## TASK MATERIAL
-- ==== Sys2Proof/Laws/PerInstr.lean ====
section
/-! SUPPORT. The family OpcodeRow: every command's word lies in the command's own row of the opcode map, and uses no bit its
format reserves (30_encoding.md R92, R94). One lemma for each constructor of Instr. -/

namespace Sys2Proof.Laws.OpcodeRow

/-- The command is well formed, and its word matches its row and passes both checks of the decoder. -/
def Statement (i : Instr) : Prop :=
  i.wellFormed = true ∧ encode i &&& (opcodeRow i).mask = (opcodeRow i).pattern ∧ wordWellFormed (encode i) = true

theorem nop : Statement .nop := by unfold Statement; decide
theorem init : Statement .init := by unfold Statement; decide
theorem absorbByte (data : Byte) : Statement (.absorbByte data) := by
  unfold Statement; revert data; decide +kernel
theorem finalize : Statement .finalize := by unfold Statement; decide
theorem readDigestByte (idx : BitVec 5) : Statement (.readDigestByte idx) := by
  unfold Statement; revert idx; decide +kernel
theorem readDigestWord (widx : BitVec 3) : Statement (.readDigestWord widx) := by
  unfold Statement; revert widx; decide +kernel
theorem readStatus : Statement .readStatus := by unfold Statement; decide

end Sys2Proof.Laws.OpcodeRow
end

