theorem digestRead_of_wrongPhase (answer : Vector Word 8 → Word) {s : State} (he : s.err = false)
    (hp : s.phase ≠ .done) : digestRead answer s = latched .wrongPhase s := by
  rw [digestRead, unlessErr_of_noErr he, inPhase_of_ne hp]
  rfl

theorem digestRead_of_err (answer : Vector Word 8 → Word) {s : State} (he : s.err = true) :
    digestRead answer s = answered 0#32 s :=
  unlessErr_of_err he _

theorem encode_readDigestByte (idx : BitVec 5) :
    encode (.readDigestByte idx) = BitVec.ofNat 32 (0x40000000 + idx.toNat) := by
  have := idx.isLt
  apply BitVec.eq_of_toNat_eq
  simp only [encode, append_toNat, BitVec.toNat_ofNat]
  omega

theorem encode_readDigestWord (widx : BitVec 3) :
    encode (.readDigestWord widx) = BitVec.ofNat 32 (0x50000000 + widx.toNat) := by
  have := widx.isLt
  apply BitVec.eq_of_toNat_eq
  simp only [encode, append_toNat, BitVec.toNat_ofNat]
  omega

/-- Settles O11: the word read is a digest read whose answer is H[WIDX]; OP 5 leaves three bits for the operand. -/
theorem readDigestWordAnswersTheWord : Obligations.ReadDigestWordAnswersTheWord := by
  simp only [Obligations.ReadDigestWordAnswersTheWord, exec_readDigestWord]
  exact ⟨fun _ _ _ he hp hH => digestRead_of_written _ he hp hH, fun _ _ he hp => digestRead_of_wrongPhase _ he hp,
    fun _ _ he => digestRead_of_err _ he, encode_readDigestWord, fun _ _ he hop hlow =>
      runCommand_of_reservedBitSet he (by omega) (.inr (.inr (.inr ⟨hop, hlow⟩)))⟩

/-! ## The bytes of a word -/

/-- Byte `j` of a word from the top is its number cut between two powers of two (R11, R63). -/
theorem wordByte_eq_ofNat (w : Word) (j : Nat) : wordByte w j = BitVec.ofNat 8 (w.toNat / 2 ^ (24 - 8 * j)) := by
  rw [← Nat.shiftRight_eq_div_pow]
  rfl

theorem idxWord_toNat (idx : BitVec 5) : (idxWord idx).toNat = idx.toNat / 4 := by
  have := idx.isLt
  simp only [idxWord, BitVec.extractLsb'_toNat, Nat.shiftRight_eq_div_pow]
  omega

theorem idxByte_toNat (idx : BitVec 5) : (idxByte idx).toNat = idx.toNat % 4 := rfl

/-- The answer of READ_DIGEST_BYTE as arithmetic on H (R234). -/
theorem zext32_digestByte (h : Vector Word 8) (idx : BitVec 5) :
    zext32 (digestByte h idx) = BitVec.ofNat 32
      ((h[idx.toNat / 4]'(by have := idx.isLt; omega)).toNat / 2 ^ (24 - 8 * (idx.toNat % 4)) % 2 ^ 8) := by
  rw [zext32, ← BitVec.ofNat_toNat, digestByte, wordByte_eq_ofNat, BitVec.toNat_ofNat]
  simp only [digestWord, idxWord_toNat, idxByte_toNat]

/-- Settles O10: the byte read is a digest read whose answer is the byte of H; OP 4 leaves five bits for the operand. -/
theorem readDigestByteAnswersTheByte : Obligations.ReadDigestByteAnswersTheByte := by
  simp only [Obligations.ReadDigestByteAnswersTheByte, exec_readDigestByte, ← zext32_digestByte]
  exact ⟨fun _ _ _ he hp hH => digestRead_of_written _ he hp hH, fun _ _ he hp => digestRead_of_wrongPhase _ he hp,
    fun _ _ he => digestRead_of_err _ he, encode_readDigestByte, fun _ _ he hop hlow =>
      runCommand_of_reservedBitSet he (by omega) (.inr (.inr (.inl ⟨hop, hlow⟩)))⟩
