-- ==== Sys2Proof/Machine/Core.lean ====
section
/-! DEFINITION. The machine as the host sees it. -/

def Sys2Proof.core : Host.Core :=
  { State := Sys2Proof.Machine.State
    Fault := Sys2Proof.Machine.Fault
    Refusal := Sys2Proof.Machine.Refusal
    step := Sys2Proof.Machine.step
    reset := Sys2Proof.Machine.State.reset }
end

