-- ==== Sys2Proof/Machine/BitTable.lean ====
section
/-! DEFINITION. BitTable (R28, R29): the constant table of the 24 powers of two. It is not state; an index is a
`Fin 24`, so no access outside `0..23` can be formed (R30). -/

namespace Sys2Proof.Machine

/-- R28: the 24 entries as the spec's table lists them, index 0 the most significant bit. -/
def bitTable : Vector Word 24 :=
  #v[0x800000, 0x400000, 0x200000, 0x100000, 0x080000, 0x040000, 0x020000, 0x010000,
     0x008000, 0x004000, 0x002000, 0x001000, 0x000800, 0x000400, 0x000200, 0x000100,
     0x000080, 0x000040, 0x000020, 0x000010, 0x000008, 0x000004, 0x000002, 0x000001]

/-- `T[i]`. -/
def T (i : Fin 24) : Word := bitTable[i]

/-- The 24 table indices in ascending order, that is from the most significant bit down. -/
def tableIndices : List (Fin 24) := List.finRange 24

end Sys2Proof.Machine
end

## YOUR INSTRUCTIONS
Copy out every record again, letter for letter.

## WRITTEN REPLY
-- ==== Sys2Proof/Laws/PerInstr.lean ====
section
/-! SUPPORT. The family OpcodeRow: every command's word lies in the command's own row of the opcode map, and uses no bit its
format reserves (30_encoding.md R92, R94). One lemma for each constructor of Instr. -/

namespace Sys2Proof.Laws.OpcodeRow

/-- The command is well formed, and its word matches its row and passes both checks of the decoder. -/
def Statement (i : Instr) : Prop :=
  i.wellFormed = true ∧ encode i &&& (opcodeRow i).mask = (opcodeRow i).pattern ∧ wordWellFormed (encode i) = true

theorem nop : Statement .nop := by unfold Statement; decide
theorem init : Statement .init := by unfold Statement; decide
theorem absorbByte (data : Byte) : Statement (.absorbByte data) := by
  unfold Statement; revert data; decide +kernel
theorem finalize : Statement .finalize := by unfold Statement; decide
theorem readDigestByte (idx : BitVec 5) : Statement (.readDigestByte idx) := by
  unfold Statement; revert idx; decide +kernel
theorem readDigestWord (widx : BitVec 3) : Statement (.readDigestWord widx) := by
  unfold Statement; revert widx; decide +kernel
theorem readStatus : Statement .readStatus := by unfold Statement; decide

end Sys2Proof.Laws.OpcodeRow
end

theorem digestRead_of_wrongPhase (answer : Vector Word 8 → Word) {s : State} (he : s.err = false)
    (hp : s.phase ≠ .done) : digestRead answer s = latched .wrongPhase s := by
  rw [digestRead, unlessErr_of_noErr he, inPhase_of_ne hp]
  rfl

theorem digestRead_of_err (answer : Vector Word 8 → Word) {s : State} (he : s.err = true) :
    digestRead answer s = answered 0#32 s :=
  unlessErr_of_err he _

theorem encode_readDigestByte (idx : BitVec 5) :
    encode (.readDigestByte idx) = BitVec.ofNat 32 (0x40000000 + idx.toNat) := by
  have := idx.isLt
  apply BitVec.eq_of_toNat_eq
  simp only [encode, append_toNat, BitVec.toNat_ofNat]
  omega

theorem encode_readDigestWord (widx : BitVec 3) :
    encode (.readDigestWord widx) = BitVec.ofNat 32 (0x50000000 + widx.toNat) := by
  have := widx.isLt
  apply BitVec.eq_of_toNat_eq
  simp only [encode, append_toNat, BitVec.toNat_ofNat]
  omega

/-- Settles O11: the word read is a digest read whose answer is H[WIDX]; OP 5 leaves three bits for the operand. -/
theorem readDigestWordAnswersTheWord : Obligations.ReadDigestWordAnswersTheWord := by
  simp only [Obligations.ReadDigestWordAnswersTheWord, exec_readDigestWord]
  exact ⟨fun _ _ _ he hp hH => digestRead_of_written _ he hp hH, fun _ _ he hp => digestRead_of_wrongPhase _ he hp,
    fun _ _ he => digestRead_of_err _ he, encode_readDigestWord, fun _ _ he hop hlow =>
      runCommand_of_reservedBitSet he (by omega) (.inr (.inr (.inr ⟨hop, hlow⟩)))⟩

/-! ## The bytes of a word -/

/-- Byte `j` of a word from the top is its number cut between two powers of two (R11, R63). -/
theorem wordByte_eq_ofNat (w : Word) (j : Nat) : wordByte w j = BitVec.ofNat 8 (w.toNat / 2 ^ (24 - 8 * j)) := by
  rw [← Nat.shiftRight_eq_div_pow]
  rfl

theorem idxWord_toNat (idx : BitVec 5) : (idxWord idx).toNat = idx.toNat / 4 := by
  have := idx.isLt
  simp only [idxWord, BitVec.extractLsb'_toNat, Nat.shiftRight_eq_div_pow]
  omega

theorem idxByte_toNat (idx : BitVec 5) : (idxByte idx).toNat = idx.toNat % 4 := rfl

/-- The answer of READ_DIGEST_BYTE as arithmetic on H (R234). -/
theorem zext32_digestByte (h : Vector Word 8) (idx : BitVec 5) :
    zext32 (digestByte h idx) = BitVec.ofNat 32
      ((h[idx.toNat / 4]'(by have := idx.isLt; omega)).toNat / 2 ^ (24 - 8 * (idx.toNat % 4)) % 2 ^ 8) := by
  rw [zext32, ← BitVec.ofNat_toNat, digestByte, wordByte_eq_ofNat, BitVec.toNat_ofNat]
  simp only [digestWord, idxWord_toNat, idxByte_toNat]

/-- Settles O10: the byte read is a digest read whose answer is the byte of H; OP 4 leaves five bits for the operand. -/
theorem readDigestByteAnswersTheByte : Obligations.ReadDigestByteAnswersTheByte := by
  simp only [Obligations.ReadDigestByteAnswersTheByte, exec_readDigestByte, ← zext32_digestByte]
  exact ⟨fun _ _ _ he hp hH => digestRead_of_written _ he hp hH, fun _ _ he hp => digestRead_of_wrongPhase _ he hp,
    fun _ _ he => digestRead_of_err _ he, encode_readDigestByte, fun _ _ he hop hlow =>
      runCommand_of_reservedBitSet he (by omega) (.inr (.inr (.inl ⟨hop, hlow⟩)))⟩
-- ==== Sys2Proof/Machine/Core.lean ====
section
/-! DEFINITION. The machine as the host sees it. -/

def Sys2Proof.core : Host.Core :=
  { State := Sys2Proof.Machine.State
    Fault := Sys2Proof.Machine.Fault
    Refusal := Sys2Proof.Machine.Refusal
    step := Sys2Proof.Machine.step
    reset := Sys2Proof.Machine.State.reset }
end

-- ==== Sys2Proof/Machine/BitTable.lean ====
section
/-! DEFINITION. BitTable (R28, R29): the constant table of the 24 powers of two. It is not state; an index is a
`Fin 24`, so no access outside `0..23` can be formed (R30). -/

namespace Sys2Proof.Machine

/-- R28: the 24 entries as the spec's table lists them, index 0 the most significant bit. -/
def bitTable : Vector Word 24 :=
  #v[0x800000, 0x400000, 0x200000, 0x100000, 0x080000, 0x040000, 0x020000, 0x010000,
     0x008000, 0x004000, 0x002000, 0x001000, 0x000800, 0x000400, 0x000200, 0x000100,
     0x000080, 0x000040, 0x000020, 0x000010, 0x000008, 0x000004, 0x000002, 0x000001]

/-- `T[i]`. -/
def T (i : Fin 24) : Word := bitTable[i]

/-- The 24 table indices in ascending order, that is from the most significant bit down. -/
def tableIndices : List (Fin 24) := List.finRange 24

end Sys2Proof.Machine
end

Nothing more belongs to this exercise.